Yeah, it’s pretty great.

Your Quickies:

Kentucky football
Kentucky basketball
Other Kentucky sports
College football
  • Jameis Winston brings a “nuclear level” of hate on Florida State. I guess I don’t get that — I am completely ambivalent about FSU. It must be a Florida thing.

  • Ruh-roh, Gamecocks.

  • You can defend Jameis Winston without attacking his accuser.

    It’s deeply disturbing when we treat life as a zero-sum game. It almost never is. Nobody is a winner in the Jameis Winston rape allegation. Everybody loses. Both these young people are victims of a failure of the legal system. It is also quite possible that both people are guilty in their own way — Winston of assuming consent when none was given, and the woman of implying consent when none was intended. We’ll never know, most likely.

    But there is manifestly no evidence, none, to support the charges of a deliberately false allegation by the young woman. Unfortunately, as is so often the case, alcohol involvement makes her accusation less credible, her memory less reliable. But even so, she may be right, and for that reason alone, attacking her is the height of unethical behavior. Those doing it should stop, and offer an abject apology. What you believe is up to you, but dumping on somebody who has no obvious motive to lie about a matter like this is evil.

    “Better to remain silent and be thought a fool than to speak and remove all doubt.” — Abraham Lincoln

  • Bill Connelly previews the SEC games this weekend, including the Kentucky at LSU game:

    Kentucky is indeed improving; the Wildcats are 59th in the F/+ rankings. For a team that hasn’t ranked higher than 86th since 2010, that’s exciting.

    Yes, but don’t get your hopes too high, and read the whole thing.

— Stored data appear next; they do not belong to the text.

-- ==== Sys2Proof/Machine/PtpOps.lean ====
section
/-! DEFINITION. Machine/PtpOps.lean: the PTP instance: datasets, the best master clock algorithm, samples and path delay
(R334 to R338). Times are in units of 2^-16 ns. -/
namespace Sys2Proof.Machine
open Sys2Proof

/-! ### Dataset comparison and state decision (IEEE 1588-2019, R335) -/

/-- The fields by which different grandmasters compare, most significant first. -/
def PtpData.rank (d : PtpData) : List Nat :=
  [d.prio1.toNat, d.cls.toNat, d.accuracy.toNat, d.variance.toNat, d.prio2.toNat, d.gm.toNat]

/-- The first list is lower in lexical order. -/
def lexLt : List Nat → List Nat → Bool
  | a :: as, b :: bs => decide (a < b) || (a == b && lexLt as bs)
  | [], _ :: _ => true
  | _, _ => false

/-- Dataset `a` is better than `b`; senders decide between equal grandmasters at equal distance. -/
def better (a b : PtpData) (sa sb : U64 × U16) : Bool :=
  if a.gm = b.gm then lexLt [a.steps.toNat, sa.1.toNat, sa.2.toNat] [b.steps.toNat, sb.1.toNat, sb.2.toNat]
  else lexLt a.rank b.rank

/-- A foreign master is qualified: two Announces within four announce intervals. -/
def Foreign.qualified (f : Foreign) (now interval : Nat) : Bool :=
  match f.prev with
  | some p => decide (now ≤ p + 4 * interval)
  | none => false

/-- The best qualified foreign master of a port. -/
def State.bestOf (s : State) (n : Fin 4) : Option Foreign :=
  let iv := logNs (s.net.ptp.cfg.log 1)
  (s.net.ptp.ports[n].foreign.filter fun f => f.qualified s.now iv).foldl (fun (b : Option Foreign) f => match b with
    | none => some f
    | some x => if better f.data x.data (f.identity, f.port) (x.identity, x.port) then some f else some x) none

/-- The best master over every enabled port. -/
def State.bestMaster (s : State) : Option (Fin 4 × Foreign) :=
  ((List.finRange 4).filter s.net.ptp.cfg.on).foldl (fun (b : Option (Fin 4 × Foreign)) n => match s.bestOf n, b with
    | none, _ => b
    | some f, none => some (n, f)
    | some f, some x => if better f.data x.2.data (f.identity, f.port) (x.2.identity, x.2.port) then some (n, f) else b) none

/-- E093 of a port. -/
def State.raisePtp (s : State) (n : Fin 4) : State :=
  let par : U64 := match s.net.ptp.parent with
    | some p => p.1
    | none => s.clockIdentity
  s.raiseF 93 [fN 0 1 n.val, fN 1 1 s.net.ptp.ports[n].state, f64 8 par]

/-- A port enters a state (IEEE 1588 codes); a change raises E093 (R337). -/
def State.ptpTo (s : State) (n : Fin 4) (st : Nat) : State :=
  if s.net.ptp.ports[n].state = st then s
  else State.raisePtp (s.modPtp n fun p => { p with state := st, announceAt := s.now }) n

/-- The state that the state decision recommends for a port: 6 MASTER, 7 PASSIVE, 9 SLAVE (8 UNCALIBRATED until its first
sample), or none: it keeps listening. -/
def State.recommend (s : State) (n : Fin 4) (best : Option (Fin 4 × Foreign)) : Option Nat :=
  let c := s.net.ptp.cfg
  let own := s.ownData
  let me : U64 × U16 := (s.clockIdentity, BitVec.ofNat 16 (n.val + 1))
  let master := if c.slaveOnly then 4 else 6
  let cur := s.net.ptp.ports[n].state
  match best with
  | none => if cur = 4 then none else some master
  | some (b, f) =>
    if own.cls.toNat < 128 then
      match s.bestOf n with
      | none => some master
      | some e => some (if better own e.data me (e.identity, e.port) then master else 7)
    else if better own f.data me (f.identity, f.port) then some master
    else if b = n then some (if cur = 9 then 9 else 8)
    else match s.bestOf n with
      | none => some master
      | some e => some (if e.data.gm = f.data.gm then 7 else master)

/-- The parent becomes `p`; a change raises E093 (R337). -/
def State.setParent (s : State) (p : Option (U64 × U16 × PtpData)) (n : Fin 4) : State :=
  let same := match s.net.ptp.parent, p with
    | some a, some b => a.1 == b.1 && a.2.1 == b.2.1
    | none, none => true
    | _, _ => false
  let s := { s with net.ptp.parent := p }
  if same then s
  else (s.modPtp n fun x => { x with sync := none, delay := none, lastSync := none }).raisePtp n

/-- Port `n` takes the state the algorithm recommends, if it recommends one. -/
def State.takeRecommendation (best : Option (Fin 4 × Foreign)) (s : State) (n : Fin 4) : State :=
  match s.recommend n best with
  | some st => s.ptpTo n st
  | none => s

/-- The best master clock algorithm runs (R335). -/
def State.bmca (s : State) : State :=
  let best := s.bestMaster
  let s := ((List.finRange 4).filter s.net.ptp.cfg.on).foldl (State.takeRecommendation best) s
  match best with
  | some (n, f) =>
    if s.net.ptp.ports[n].state = 8 ∨ s.net.ptp.ports[n].state = 9 then s.setParent (some (f.identity, f.port, f.data)) n
    else s.setParent none n
  | none => s.setParent none 0

/-- The port that follows the parent: SLAVE or UNCALIBRATED. -/
def State.slavePort (s : State) : Option (Fin 4) :=
  (List.finRange 4).find? fun n => s.net.ptp.ports[n].state == 9 || s.net.ptp.ports[n].state == 8

/-- The message comes from the parent on the port that follows it. -/
def State.fromParent (s : State) (m : PtpMsg) : Bool :=
  m.domain == s.net.ptp.cfg.domainNo && s.slavePort == some m.eth &&
  (match s.net.ptp.parent with
   | some p => p.1 == m.identity && p.2.1 == m.port
   | none => false)

/-! ### Samples and delays (R337) -/

/-- Insert in rising order. -/
def insertInt (x : Int) : List Int → List Int
  | [] => [x]
  | y :: ys => if x ≤ y then x :: y :: ys else y :: insertInt x ys

/-- Twice the median of a list; of an even number, the sum of the middle two. -/
def median2 (l : List Int) : Int :=
  let o := l.foldl (fun a x => insertInt x a) []
  let n := o.length
  if n % 2 = 1 then 2 * o.getD (n / 2) 0 else o.getD (n / 2 - 1) 0 + o.getD (n / 2) 0

/-- A sample from source time `t1`, correction included, and receive time `t2` (R337). -/
def State.ptpSample (s : State) (n : Fin 4) (t1 t2 : Int) : State :=
  let p := s.net.ptp
  let theta := t1 + p.meanPath.getD 0 - t2
  let s := s.modPtp n fun x => { x with lastSync := some (t1, t2) }
  if p.cfg.outlierNs ≠ 0 ∧ 8 ≤ p.hist.length ∧ 2 * 65536 * p.cfg.outlierNs.toNat < (2 * theta - median2 p.hist).natAbs then
    { s with net.ptp.outliers := p.outliers.inc }
  else
    let s := { s with net.ptp.hist := (theta :: p.hist).take 8, net.ptp.lastOffset := roundDiv theta 65536, net.ptp.syncRx := p.syncRx.inc }
    let s := if s.net.ptp.ports[n].state = 8 then s.ptpTo n 9 else s
    s.sample 1 ((theta : Rat) / 65536) (logNs (p.cfg.log 0))

/-- A measured delay enters meanPathDelay (R337). -/
def State.ptpDelay (s : State) (d : Int) : State :=
  let p := s.net.ptp
  { s with net.ptp.meanPath := some (match p.meanPath with
      | none => d
      | some x => x + (d - x) / 2 ^ p.cfg.filter.toNat) }

/-- A peer delay from t1, t4, the turn-round at the peer and the corrections. -/
def State.peerDelay (s : State) (n : Fin 4) (t1 t4 turn corr : Int) : State :=
  State.ptpDelay (s.modPtp n fun x => { x with pdelay := none, presp := none }) ((t4 - t1 - turn - corr) / 2)

end Sys2Proof.Machine
end

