-- ==== Sys2Proof/Machine/Spans.lean ====
section
/-! DEFINITION. Machine/Spans.lean: the commands and events of spans (R246 to R274). -/
namespace Sys2Proof.Machine
open Sys2Proof

/-! ### Signal and training -/

/-- Loss of signal asserts on a data lane or CK (5) (R246, R252, R254, R255); on a second data lane in the step in which LOCK
passes, training completes and the link goes down at once (R271). -/
def execLaneLos (dt : Nat) (sp : Fin 12) (lane : Fin 6) (s : State) : Host.Outcome State Fault Refusal :=
  let s := (s.elapse dt).modSpan sp fun x => x.markLost lane.val true
  let x := s.spans[sp]
  let both := match x.train.lockAt with
    | some t => lane.val != 5 && !s.fwExpired t
    | none => false
  .next (if x.st = 3 then s.laneLost sp lane.val
    else if x.st = 2 ∧ (lane.val = 5 ∨ 2 ≤ x.losCount) then
      (if both then s.modSpan sp fun x => { x with losDue := true } else s.abortAttempt sp)
    else s)

/-- A sleeping span that sees its peer's CK trains fully (R496), unless its own wake is so near that the peer's clock may only
run ahead (R268). -/
def State.peerWakes (s : State) (sp : Fin 12) : Bool :=
  s.spans[sp].st == 5 && (match s.spans[sp].sleep with
    | some (w, g) => decide (s.full + 2 * g < w)
    | none => true)

/-- Loss of signal clears; a span that is down starts an attempt when it clears on CK (R246, R253). -/
def execLaneLosClear (dt : Nat) (sp : Fin 12) (lane : Fin 6) (s : State) : Host.Outcome State Fault Refusal :=
  let s := (s.elapse dt).modSpan sp fun x =>
    if lane.val = 5 then { x with ckLos := false, ckLol := false } else x.modLane lane.val fun l => { l with los := false, lol := false }
  .next (if lane.val = 5 ∧ s.peerWakes sp = true then (s.modSpan sp fun x => { x with st := 1, sleep := none }).beginAttempt sp
    else if lane.val = 5 ∧ s.spans[sp].quietUntil ≤ s.now then s.beginAttempt sp
    else s)

/-- Loss of lock asserts on a data lane or CK (R246, R254, R255). -/
def execLaneLol (dt : Nat) (sp : Fin 12) (lane : Fin 6) (s : State) : Host.Outcome State Fault Refusal :=
  let s := (s.elapse dt).modSpan sp fun x => x.markLost lane.val false
  .next (if s.spans[sp].st = 3 then s.laneLost sp lane.val else s)

/-- A training attempt begins (R250). -/
def execTrainingAttemptStart (dt : Nat) (sp : Fin 12) (s : State) : Host.Outcome State Fault Refusal :=
  let s := s.elapse dt
  .next (if s.attemptDue sp then s.beginAttempt sp else s)

/-- A training frame is decoded (R247 to R249). -/
def execTrainingFrameRx (dt : Nat) (sp : Fin 12) (f : TrainFrame) (s : State) : Host.Outcome State Fault Refusal :=
  .next ((s.elapse dt).trainingFrame sp f)

/-- A training step's window ends (R250). -/
def execTrainingStepWindowEnd (dt : Nat) (sp : Fin 12) (r : StepResult) (s : State) : Host.Outcome State Fault Refusal :=
  let s := s.elapse dt
  let x := s.spans[sp]
  .next (if x.st = 7 then (s.stepEnd sp r).showTx sp
    else if x.st ≠ 2 then s
    else match x.train.windowEnd with
      | some t => if s.fwExpired t then (s.stepEnd sp r).showTx sp else s
      | none => s)

/-- An attempt is not up by T0 + 250 ms (R253). -/
def execTrainingTimeout (dt : Nat) (sp : Fin 12) (s : State) : Host.Outcome State Fault Refusal :=
  let s := s.elapse dt
  let x := s.spans[sp]
  .next (if x.st = 2 ∧ s.fwExpired (x.train.t0 + 250000000) = true then s.failAttempt sp (if x.train.seen.isEmpty then 1 else 2)
    else s)

/-- The 10 ms of quiet end (R252). -/
def execQuietPeriodEnd (dt : Nat) (sp : Fin 12) (s : State) : Host.Outcome State Fault Refusal :=
  let s := s.elapse dt
  .next (if s.fwExpired s.spans[sp].quietUntil ∧ s.attemptDue sp = true then s.beginAttempt sp else s)

/-- The retry interval after a failure passes (R253). -/
def execTrainingRetryTimer (dt : Nat) (sp : Fin 12) (s : State) : Host.Outcome State Fault Refusal :=
  let s := s.elapse dt
  .next (if s.fwExpired s.spans[sp].nextAttempt ∧ s.attemptDue sp = true then s.beginAttempt sp else s)

/-! ### Calibration -/

/-- The monitor measures a lane's eye; the lane needs calibration where its centre has moved, or where its pre-FEC error ratio of
the last second stands above the warning level (R245, R256, R257, R259). -/
def execCalibrationNeeded (dt : Nat) (sp : Fin 12) (lane : Fin 5) (seen : Taps) (s : State) : Host.Outcome State Fault Refusal :=
  let s := s.elapse dt
  let x := s.spans[sp]
  let n := x.bitErrors s.now (· == lane.val)
  let high := decide (x.laneBits < n * 10 ^ x.cfg.fecWarnExp.toNat)
  let s := s.modSpan sp fun x => x.modLane lane.val fun l =>
    { l with taps := { l.taps with eyeW := seen.eyeW, eyeH := seen.eyeH }, warned := high }
  let s := s.raiseIf (high && !x.lane[lane].warned) 77 [fN 0 1 sp.val, fN 1 1 lane.val, fN 4 4 (x.ppt n 1)]
  .next (if x.eyeMoved lane seen || high then s.needCalibration sp lane.val else s)

/-- CAL_INTERVAL_MS has passed (R257). -/
def execRotationTimer (dt : Nat) (sp : Fin 12) (s : State) : Host.Outcome State Fault Refusal :=
  let s := s.elapse dt
  let x := s.spans[sp]
  .next (if x.cfg.calIntervalMs ≠ 0 ∧ s.fwExpired (x.rotatedAt + x.cfg.calIntervalMs.toNat * 1000000) = true then
      s.beginRotation sp ((x.lastRotated + 1) % 4)
    else s)

/-- A sweep ends, with the taps it found (R257). -/
def execSpareSweepEnd (dt : Nat) (sp : Fin 12) (t : Taps) (s : State) : Host.Outcome State Fault Refusal :=
  .next ((s.elapse dt).sweepDone sp t)

/-- The comparison of duplicated codewords ends (R257). -/
def execDuplicateCompareEnd (dt : Nat) (sp : Fin 12) (equal : Bool) (s : State) : Host.Outcome State Fault Refusal :=
  .next ((s.elapse dt).compareDone sp equal)

/-- Codeword c1 + 1,088 (R257). -/
def execLaneSwapCodeword (dt : Nat) (sp : Fin 12) (s : State) : Host.Outcome State Fault Refusal :=
  .next ((s.elapse dt).swapLane sp)

/-- START_CW of a gap in the transmit or receive direction (R259). -/
def execCalGapStart (dt : Nat) (sp : Fin 12) (tx : Bool) (taps : List (Fin 5 × Taps)) (s : State) : Host.Outcome State Fault Refusal :=
  .next ((s.elapse dt).gapStart sp tx taps)

/-- A receiver has not regained lock 8 us after START_CW (R259). -/
def execCalGapLockTimeout (dt : Nat) (sp : Fin 12) (s : State) : Host.Outcome State Fault Refusal :=
  let s := s.elapse dt
  .next (match s.spans[sp].gapRx with
    | some (.open_ t) => if s.cycExpired (t + 8000) then s.linkDown sp 7 else s
    | _ => s)

/-- No frame gap is found (R260). -/
def execCalGapDeferral (dt : Nat) (sp : Fin 12) (s : State) : Host.Outcome State Fault Refusal :=
  .next ((s.elapse dt).gapDefer sp)

/-! ### Lane control -/

/-- A LANE_CTL message reaches the engine while the link is up. -/
def State.laneCtl (s : State) (sp : Fin 12) (f : State → State) : State := if s.links[sp].st = 2 then f s else s

/-- SPARE_ON: PRBS31 on the spare (R257), unless a test pattern holds it (R263). -/
def execLaneCtlSpareOn (dt : Nat) (sp : Fin 12) (m : LaneCtl) (s : State) : Host.Outcome State Fault Refusal :=
  .next ((s.elapse dt).laneCtl sp fun s =>
    let x := s.spans[sp]
    let ok := x.txPhase == 0 && x.tx.spare == some m.physical.toNat && !x.spareDriven
    let s' := s.txRequest sp m ok false fun _ x => { x with txPhase := 1 }
    if ok && s'.spans[sp].txPhase == 1 then s'.emit (.spanTx sp.val (.pattern x.rate.toNat [(m.physical.toNat, 4)])) else s')

/-- DUPLICATE: a lane on both its lane and the spare from c1 (R257). -/
def execLaneCtlDuplicate (dt : Nat) (sp : Fin 12) (m : LaneCtl) (s : State) : Host.Outcome State Fault Refusal :=
  .next ((s.elapse dt).laneCtl sp fun s =>
    s.txRequest sp m (s.spans[sp].txPhase == 1 && decide (m.logical.toNat < 4)) true fun c x =>
      { x with txPhase := 2, txDup := some (m.logical.toNat, c) })

/-- RELEASE: from the START_CW returned, the lane it carried stays on the spare alone, and the released lane, the new spare, carries
PRBS31 (R257). -/
def execLaneCtlRelease (dt : Nat) (sp : Fin 12) (m : LaneCtl) (s : State) : Host.Outcome State Fault Refusal :=
  .next ((s.elapse dt).laneCtl sp fun s =>
    s.txRequest sp m (s.spans[sp].txPhase == 2) true fun c x =>
      match x.txDup, x.tx.spare with
      | some (j, _), some k => { x with txPhase := 3, txMove := some ⟨j, k, c, true⟩ }
      | _, _ => { x with txPhase := 3, txDup := none })

/-- SPARE_IDLE: the spare returns to idle (R257). -/
def execLaneCtlSpareIdle (dt : Nat) (sp : Fin 12) (m : LaneCtl) (s : State) : Host.Outcome State Fault Refusal :=
  .next ((s.elapse dt).laneCtl sp fun s =>
    (s.txRequest sp m true false fun _ x => { x with txPhase := 0, txDup := none }).emit
      (.spanTx sp.val (.pattern s.spans[sp].rate.toNat [])))

/-- LANE_FAULT (R255). -/
def execLaneCtlLaneFault (dt : Nat) (sp : Fin 12) (m : LaneCtl) (s : State) : Host.Outcome State Fault Refusal :=
  .next ((s.elapse dt).laneCtl sp fun s => s.txLaneFault sp m)

/-- CAL_GAP (R259). -/
def execLaneCtlCalGap (dt : Nat) (sp : Fin 12) (m : LaneCtl) (s : State) : Host.Outcome State Fault Refusal :=
  .next ((s.elapse dt).laneCtl sp fun s => s.txCalGap sp m)

/-- SLEEP (R267). -/
def execLaneCtlSleep (dt : Nat) (sp : Fin 12) (m : LaneCtl) (s : State) : Host.Outcome State Fault Refusal :=
  .next ((s.elapse dt).laneCtl sp fun s => s.sleepRequest sp m)

/-- ACK (R262). -/
def execLaneCtlAck (dt : Nat) (sp : Fin 12) (m : LaneCtl) (s : State) : Host.Outcome State Fault Refusal :=
  .next ((s.elapse dt).laneCtl sp fun s => s.laneAck sp m)

/-- NAK (R262). -/
def execLaneCtlNak (dt : Nat) (sp : Fin 12) (m : LaneCtl) (s : State) : Host.Outcome State Fault Refusal :=
  .next ((s.elapse dt).laneCtl sp fun s => s.laneNak sp m)

/-- A request has had no answer for 20 us (R262). -/
def execLaneCtlAnswerTimeout (dt : Nat) (sp : Fin 12) (s : State) : Host.Outcome State Fault Refusal :=
  .next ((s.elapse dt).laneTimeout sp)

/-! ### Sleep and health -/

/-- Keystone reaches W - G (R268). -/
def execSleepWake (dt : Nat) (sp : Fin 12) (s : State) : Host.Outcome State Fault Refusal := .next ((s.elapse dt).spanWake sp)

/-- No ALIGN frame within 4 G (R269). -/
def execWakeDriftTimeout (dt : Nat) (sp : Fin 12) (s : State) : Host.Outcome State Fault Refusal := .next ((s.elapse dt).wakeDrift sp)

/-- A span with a route stays down (R270). -/
def execSpanHealthDownTimeout (dt : Nat) (sp : Fin 12) (s : State) : Host.Outcome State Fault Refusal :=
  let s := s.elapse dt
  .next (if s.downTooLong sp then s.spanFail sp 1 else s)

/-- The health check recovers after 1 s without a failing case (R270). -/
def execSpanHealthRecover (dt : Nat) (sp : Fin 12) (s : State) : Host.Outcome State Fault Refusal :=
  let s := s.elapse dt
  let x := s.spans[sp]
  .next (if x.healthFail = true ∧ s.downTooLong sp = false ∧ s.fwExpired (x.healthAt + 1000000000) = true then
      State.spanCheck ((s.modSpan sp fun x => { x with healthFail := false }).raiseF 78 [fN 0 1 sp.val, fN 1 1 2])
    else s)

/-- A codeword with more errors than the code corrects (R242). -/
def execCodewordUncorrectable (dt : Nat) (sp : Fin 12) (s : State) : Host.Outcome State Fault Refusal :=
  .next ((s.elapse dt).codewordBad sp)

/-! ### Commands -/

/-- Carry out a span command; a SPAN out of range is denied. -/
def onSpan (n : Nat) (k : Fin 12 → Except Status Done) : Except Status Done := if h : n < 12 then k ⟨n, h⟩ else .error .denied

/-- The values of a SPAN_SET payload (Table 7.10). -/
def spanCfg (p : List U8) : SpanCfg :=
  { mode := pbits p 1 0 2, gen2En := pbit p 1 2, gen1En := pbit p 1 3, spareEn := pbit p 1 4, precodeReq := pbit p 1 5,
    rateMbd := p16 p 2, calIntervalMs := p16 p 4, calTrim := p8 p 6, calGapWait := p8 p 7, healthDownUs := p16 p 8,
    healthUe := p16 p 10, fecWarnExp := p8 p 12 }

/-- Take SPAN_SET's values into force (R273). -/
def State.setSpan (p : List U8) (s : State) : State :=
  if h : (p8 p 0).toNat < 12 then
    let sp : Fin 12 := ⟨(p8 p 0).toNat, h⟩
    (s.modSpan sp fun x => { x with cfg := spanCfg p }).spanMode sp s.spans[sp].cfg.mode
  else s

/-- SPAN_SET (R273). -/
def execSpanSet (q : Req) (s : State) : Host.Outcome State Fault Refusal :=
  .next (serve opSpanSet 16 q s fun s =>
    let c := spanCfg q.payload
    onSpan (p8 q.payload 0).toNat fun sp =>
      require (decide (c.mode ≤ 2) && inRange 1000 8000 c.rateMbd.toNat && decide (c.rateMbd.toNat % 125 = 0) &&
          (c.calIntervalMs == 0 || inRange 100 60000 c.calIntervalMs.toNat) && inRange 1 16 c.calTrim.toNat &&
          decide (1 ≤ c.calGapWait.toNat) && inRange 100 60000 c.healthDownUs.toNat && decide (1 ≤ c.healthUe.toNat) &&
          inRange 4 12 c.fecWarnExp.toNat) .denied
        (done ((s.remember opSpanSet sp.val q.payload).setSpan q.payload)))

/-- A lane map as Table 7.11 packs it. -/
def LaneMap.code (m : LaneMap) : Nat :=
  m.physical 0 + 8 * m.physical 1 + 64 * m.physical 2 + 512 * m.physical 3 + 4096 * m.spare.getD 7

/-- The response of SPAN_STATUS (Table 7.11). -/
def State.spanData (s : State) (sp : Fin 12) : List U8 :=
  let x := s.spans[sp]
  pack 64 [fN 0 1 x.st, fN 1 1 x.step, fB 2 0 x.gen2, fB 2 1 x.precode, fB 2 2 x.rx.spare.isSome, fB 2 3 x.tx.spare.isSome,
    fB 2 4 x.healthFail, fN 3 1 (min x.failCount 255), f16 4 x.rate, fN 8 2 x.rx.code, fN 10 2 x.tx.code, f32 12 x.codewords,
    f32 16 x.cwCorrected, f32 20 x.cwBad, f32 24 x.rotations, f32 28 x.rotationsAbandoned, f32 32 x.calGaps, f32 36 x.attempts,
    f32 40 x.fails, f32 44 x.aborts, f32 48 x.wakeDrifts, fN 52 4 (x.ppt (x.bitErrors s.now fun _ => true) 4), f32 56 x.cwRx]

/-- SPAN_STATUS (R272). -/
def execSpanStatus (q : Req) (s : State) : Host.Outcome State Fault Refusal :=
  .next (serve opSpanStatus 1 q s fun s => onSpan (p8 q.payload 0).toNat fun sp => answer s (s.spanData sp))

/-- Carry out a lane command; a SPAN or LANE out of range is denied. -/
def onLane (p : List U8) (k : Fin 12 → Fin 5 → Except Status Done) : Except Status Done :=
  onSpan (p8 p 0).toNat fun sp => if h : (p8 p 1).toNat < 5 then k sp ⟨(p8 p 1).toNat, h⟩ else .error .denied

/-- The receive use of a lane (Table 7.12). -/
def LaneMap.use (m : LaneMap) (p : Nat) : Nat :=
  if m.failed.contains p then 5
  else match m.logicalOf p with
    | some j => j
    | none => if m.spare = some p then 4 else 6

/-- The response of LANE_STATUS (Table 7.12). -/
def State.laneData (s : State) (sp : Fin 12) (p : Fin 5) : List U8 :=
  let x := s.spans[sp]
  let l := x.lane[p]
  pack 32 [fN 0 1 (x.rx.use p.val), fB 1 0 l.los, fB 1 1 l.lol, fB 1 2 (l.gen != 0), fB 1 3 l.chk.lock, fB 1 4 l.inverted,
    fN 2 1 l.taps.peak.toNat, fN 3 1 l.taps.delay.toNat, fI 4 1 l.taps.lo.toInt, fI 5 1 l.taps.mid.toInt, fI 6 1 l.taps.hi.toInt, f16 8 l.taps.eyeW,
    f16 10 l.taps.eyeH, f32 12 l.corrected, f32 16 l.losEvents, f32 20 l.lolEvents, f32 24 l.sweeps]

/-- LANE_STATUS (R272). -/
def execLaneStatus (q : Req) (s : State) : Host.Outcome State Fault Refusal :=
  .next (serve opLaneStatus 2 q s fun s => onLane q.payload fun sp p => answer s (s.laneData sp p))

/-- SPAN_TRAIN: the link down, 10 ms of quiet, the failure count cleared (R272). -/
def execSpanTrain (q : Req) (s : State) : Host.Outcome State Fault Refusal :=
  .next (serve opSpanTrain 1 q s fun s => onSpan (p8 q.payload 0).toNat fun sp =>
    let s := s.linkDown sp 8
    let run := s.spans[sp].cfg.mode == 1
    let s := s.raiseIf s.spans[sp].dormant 73 [fN 0 1 sp.val, fN 1 1 2]
    let s := s.modSpan sp fun x =>
      if run then { x with st := 1, failCount := 0, dormant := false, sleep := none, quietUntil := s.now + 10000000,
                           nextAttempt := s.now + 10000000 }
      else { x with failCount := 0, dormant := false }
    done (s.linkState sp 0))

  • New conference Power Rankings. Well, new as of Wednesday, anyway.

College basketball
Other sports news
  • Interesting piece by Jonathan Tjarks about why athletes thank God. Consider:

    As a result, overt displays of religion tend to make even professional journalists, who are trained to deal with just about anything happening on live TV, uncomfortable. Take, for example, when Doris Burke interviewed Kevin Durant after an NBA game last year. K.D. had been on a tear, averaging more than 30 points a game. "What goes into a streak like this?" Burke asks him. "God. That’s all I can say. Jesus Christ," says Durant. After a brief pause, the veteran reporter laughs nervously, and asks — "You had nothing to do with it?"

    In his defense, Durant isn’t trying to say that God came down and willed the ball into the basket — it’s more simple than that. He’s not saying that God is responsible for his success on the basketball court; he is saying that God has a hand in every single thing he does in his life. Therefore, it would be crazy not to praise Him when good things happen. Without Him, Durant believes, none of this would be possible. Christianity defined, basically.

    If you think about it, it’s hard to explain when players get in “the zone,” or make shots that seem impossible under great pressure. I remember Jodie Meeks’ performance against Tennessee. It seemed that every time he shot, the ball had a guidance system on board that controlled both its flight and destination. It seemed impossible to explain that kind of precision because it happens so rarely, and it’s easy to think that a higher power had an influence. Certainly, we’d be nonplussed if the athletes thanked themselves for their great skill.

    In the end, I think it’s less about religion than it is finding an answer to the unanswerable, that is, why players sometimes do incredible things, incredible mainly because they are so rare. Appealing to the divine is as good an answer as any, seems to me. But your mileage may vary on that.